- _Task instructions_:
For the listing below, give the number of lines that contain the word "engine" and no other text.

- _Extracted information_:

━━━━━━━━━━

/-- Tables 15.2 to 15.9 and R245: the state after reset has the memories' canonical form and balanced books, no command waits, the engine is in BOOT with SP0 a slave and SP1 a
master, nothing is admitted or in flight, and registers whose reset value the register index gives as a number show it. (The
register index gives values at the end of BOOT; that the model's reset state is BOOT's first cycle is log 5.) -/
def Obligations.ResetStateAndMemoryForm : Prop :=
  MemoriesOk State.reset ∧ BooksBalance State.reset ∧ State.reset.pending = [] ∧ State.reset.pw.state = .boot ∧ State.reset.sp0.master = false ∧
  State.reset.sp1.master = true ∧ State.reset.gl.ingress = [] ∧ State.reset.gl.tags = [] ∧ State.reset.pc.slots = [] ∧
  ∀ p ∈ ([(0x0000, 0x72084807), (0x0004, 0x4200), (0x0048, 0x400), (0x0054, 0x20), (0x0408, 0x20), (0x0438, 0x4000), (0x0808, 0x100),
    (0x080C, 0x2), (0x0C04, 0x40), (0x0D08, 0xF), (0x0D0C, 0x200), (0x1420, 0xFFFFFF00), (0x1804, 0x400), (0x2008, 0x00100007), (0x3400, 0x40), (0x3418, 0x00400040),
    (0x3808, 0xD000), (0x3C08, 0x000307DA), (0x4008, 0x41), (0x4024, 0x1000)] : List (Nat × Word)),
    regValue .bar0 { off := p.1 } State.reset = p.2

/-! ### Power, reset and start-up -/

/-- What D0 and D1 of Table 1.3 leave: a drain of the given cause that began in this cycle toward the hold target, no request
waiting for admission, no flush, every DMA channel idle with an empty buffer, the hold charger off and no arm of STANDBY;
every dirty line, the media unit, the keep store's bytes, the duet and, where no minute closes, the contexts as they were. That a drain
which finds a hold area pending keeps to the second header is the model's choice (log 134). -/
abbrev DrainBegun (cause : Nat) (s t : State) : Prop :=
  (∃ d, t.pc.drain = some d ∧ d.cause = cause ∧ d.cycle = s.now ∧ d.target = holdTarget s ∧
    (d.early = true ↔ s.pw.state = .boot ∨ s.pw.state = .replay ∨ s.pc.replayPending = true)) ∧
  t.gl.ingress = [] ∧ t.pc.flushes = [] ∧ (∀ n : Fin 32, t.dm.ch[n].state = .idle ∧ t.dm.ch[n].beats = []) ∧
  t.pw.chgEn = false ∧ t.pw.armed = none ∧ t.pw.state = s.pw.state ∧ t.cs.state ≠ .opened ∧
  t.pc.slots = s.pc.slots ∧ t.md = s.md ∧ t.ks.mem = s.ks.mem ∧ (MinuteOpen s → t.tn = s.tn) ∧ t.duet = s.duet ∧
  t.now = s.now ∧ t.out = []

/-- R31, R240, R314, R326, R374 (Table 12.7): with CORE_CLK running, no drain and no scan, each of PFAIL_N's fall, PERST_N's
assertion, a core rail out of range, the loss of lock and a junction at 125 °C or more starts the drain with D0 and D1. In HIBERNATE a
PFAIL_N fall moves the island to VBAT, and a loss of lock and an assertion of PERST_N change no state of service; a loss of lock in scan
(R310) starts no drain and the engine powers down. -/
def Obligations.DrainsBegin : Prop :=
  (∀ s, Running s → Gives .pfailNFall s fun t => DrainBegun 0 s t ∧ t.pw.mainPower = false) ∧
  (∀ s, Running s → Gives .perstNAssertion s fun t => DrainBegun 1 s t ∧ t.pw.perstLow = true) ∧
  (∀ s (r : Fin 5), Running s → Gives (.railOutOfRange r) s fun t => DrainBegun 1 s t ∧ t.pw.rails = s.pw.rails.set r false) ∧
  (∀ s, Running s → Gives .lossOfLock s fun t => DrainBegun 2 s t ∧ t.gl.lock = false ∧ t.gl.holdover = true) ∧
  (∀ s (tj : BitVec 8), Running s → 125 ≤ tj.toNat → tj.toNat < 128 →
    Gives (.thermalTrip tj) s fun t => DrainBegun 3 s t ∧ t.pw.thermTrip = true) ∧
  (∀ s, s.pw.state = .hibernate → s.pw.vbat = true →
    exec .pfailNFall s = .next { s with out := [], pw := { s.pw with mainPower := false, fromVbat := true, coreOn := false } }) ∧
  (∀ s, s.pw.state = .hibernate → exec .lossOfLock s = .next { s with out := [], gl := { s.gl with refOk := false } }) ∧
  (∀ s, s.pw.state = .hibernate → exec .perstNAssertion s = .next { s with out := [], pw := { s.pw with perstLow := true } }) ∧
  (∀ s, s.pw.state = .test → s.bt.scan = true → s.pw.mainPower = true → s.gl.refOk = true →
    Gives .lossOfLock s fun t => t.pw.state = .hibernate ∧ t.bt.scan = false ∧ t.pc.drain = none ∧ t.ks.mem = s.ks.mem)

━━━━━━━━━━

- _Answer to this exercise_:
2